◆ Information supplied:
____

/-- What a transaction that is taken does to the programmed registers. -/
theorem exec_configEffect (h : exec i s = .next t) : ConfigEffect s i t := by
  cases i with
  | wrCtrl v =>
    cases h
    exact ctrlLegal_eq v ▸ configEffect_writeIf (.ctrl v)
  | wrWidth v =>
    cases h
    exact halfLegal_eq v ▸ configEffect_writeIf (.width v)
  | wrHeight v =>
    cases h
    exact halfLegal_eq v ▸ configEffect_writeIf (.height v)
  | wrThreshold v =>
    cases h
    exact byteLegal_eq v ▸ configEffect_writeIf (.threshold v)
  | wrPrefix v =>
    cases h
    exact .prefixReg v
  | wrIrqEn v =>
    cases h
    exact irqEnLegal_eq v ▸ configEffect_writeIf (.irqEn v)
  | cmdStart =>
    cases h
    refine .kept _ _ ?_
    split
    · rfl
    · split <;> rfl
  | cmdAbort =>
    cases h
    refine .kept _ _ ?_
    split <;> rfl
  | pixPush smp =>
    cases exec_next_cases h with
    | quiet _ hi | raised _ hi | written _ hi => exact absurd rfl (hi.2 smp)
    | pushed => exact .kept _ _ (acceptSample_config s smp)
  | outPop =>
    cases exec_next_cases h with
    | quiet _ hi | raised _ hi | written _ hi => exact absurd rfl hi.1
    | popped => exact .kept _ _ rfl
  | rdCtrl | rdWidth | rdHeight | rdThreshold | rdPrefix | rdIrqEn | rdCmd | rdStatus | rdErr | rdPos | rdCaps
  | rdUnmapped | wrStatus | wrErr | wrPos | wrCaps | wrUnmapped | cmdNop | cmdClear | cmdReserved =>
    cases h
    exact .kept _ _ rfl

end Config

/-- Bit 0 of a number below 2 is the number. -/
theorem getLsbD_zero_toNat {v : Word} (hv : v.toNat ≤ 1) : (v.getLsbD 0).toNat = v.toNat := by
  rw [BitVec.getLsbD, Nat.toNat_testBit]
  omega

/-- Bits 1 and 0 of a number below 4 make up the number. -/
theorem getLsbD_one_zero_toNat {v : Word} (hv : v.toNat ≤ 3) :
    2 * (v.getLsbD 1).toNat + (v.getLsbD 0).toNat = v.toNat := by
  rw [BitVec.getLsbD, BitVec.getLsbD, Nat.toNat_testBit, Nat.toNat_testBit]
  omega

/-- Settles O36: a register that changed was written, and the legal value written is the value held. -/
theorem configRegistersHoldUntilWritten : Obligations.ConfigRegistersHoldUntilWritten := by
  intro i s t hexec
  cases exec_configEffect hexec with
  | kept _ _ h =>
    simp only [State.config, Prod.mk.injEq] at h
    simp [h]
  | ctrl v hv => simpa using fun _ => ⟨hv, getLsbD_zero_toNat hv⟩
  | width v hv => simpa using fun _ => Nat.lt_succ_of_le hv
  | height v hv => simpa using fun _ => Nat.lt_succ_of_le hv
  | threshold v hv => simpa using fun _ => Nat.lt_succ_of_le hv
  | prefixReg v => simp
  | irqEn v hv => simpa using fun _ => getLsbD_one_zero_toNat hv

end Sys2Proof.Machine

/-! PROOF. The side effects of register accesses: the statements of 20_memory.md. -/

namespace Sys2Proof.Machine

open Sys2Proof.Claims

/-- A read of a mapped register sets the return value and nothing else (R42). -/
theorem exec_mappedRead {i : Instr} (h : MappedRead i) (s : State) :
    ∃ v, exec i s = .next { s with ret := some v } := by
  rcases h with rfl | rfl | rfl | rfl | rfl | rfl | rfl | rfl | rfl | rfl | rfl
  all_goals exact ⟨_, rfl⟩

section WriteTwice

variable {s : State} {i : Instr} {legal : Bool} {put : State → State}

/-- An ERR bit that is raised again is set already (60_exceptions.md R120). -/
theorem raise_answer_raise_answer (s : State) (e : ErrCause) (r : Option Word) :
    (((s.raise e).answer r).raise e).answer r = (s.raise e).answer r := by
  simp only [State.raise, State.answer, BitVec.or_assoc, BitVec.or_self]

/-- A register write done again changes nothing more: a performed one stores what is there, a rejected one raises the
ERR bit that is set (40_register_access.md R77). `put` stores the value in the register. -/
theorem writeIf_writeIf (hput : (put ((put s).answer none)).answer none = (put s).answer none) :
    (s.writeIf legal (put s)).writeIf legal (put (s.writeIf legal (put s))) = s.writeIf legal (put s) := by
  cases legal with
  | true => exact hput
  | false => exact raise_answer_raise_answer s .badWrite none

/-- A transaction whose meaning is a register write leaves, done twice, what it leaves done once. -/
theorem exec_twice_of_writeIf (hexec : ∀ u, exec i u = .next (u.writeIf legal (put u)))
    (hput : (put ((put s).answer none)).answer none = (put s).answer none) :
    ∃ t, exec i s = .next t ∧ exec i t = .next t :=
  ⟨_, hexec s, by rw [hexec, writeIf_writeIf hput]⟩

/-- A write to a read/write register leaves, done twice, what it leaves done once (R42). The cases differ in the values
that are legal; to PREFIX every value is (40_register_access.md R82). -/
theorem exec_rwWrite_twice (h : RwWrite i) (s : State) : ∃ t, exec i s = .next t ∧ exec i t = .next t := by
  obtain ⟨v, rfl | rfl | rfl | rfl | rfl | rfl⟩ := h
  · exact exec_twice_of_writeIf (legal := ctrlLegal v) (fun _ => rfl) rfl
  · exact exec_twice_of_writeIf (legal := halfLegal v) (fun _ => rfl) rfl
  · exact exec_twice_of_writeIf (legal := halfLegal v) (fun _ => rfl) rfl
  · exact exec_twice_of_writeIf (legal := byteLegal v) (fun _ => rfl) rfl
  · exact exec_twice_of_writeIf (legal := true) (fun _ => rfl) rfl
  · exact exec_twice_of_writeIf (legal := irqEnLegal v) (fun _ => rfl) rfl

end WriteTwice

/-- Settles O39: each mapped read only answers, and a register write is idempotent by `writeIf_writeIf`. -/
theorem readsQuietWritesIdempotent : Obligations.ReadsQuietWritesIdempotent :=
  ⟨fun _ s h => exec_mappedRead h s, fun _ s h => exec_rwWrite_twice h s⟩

____

◆ What you are asked to do: Using the data above, count the lines where "nothing" appears. Reply with the number only.

◆ Your response: 2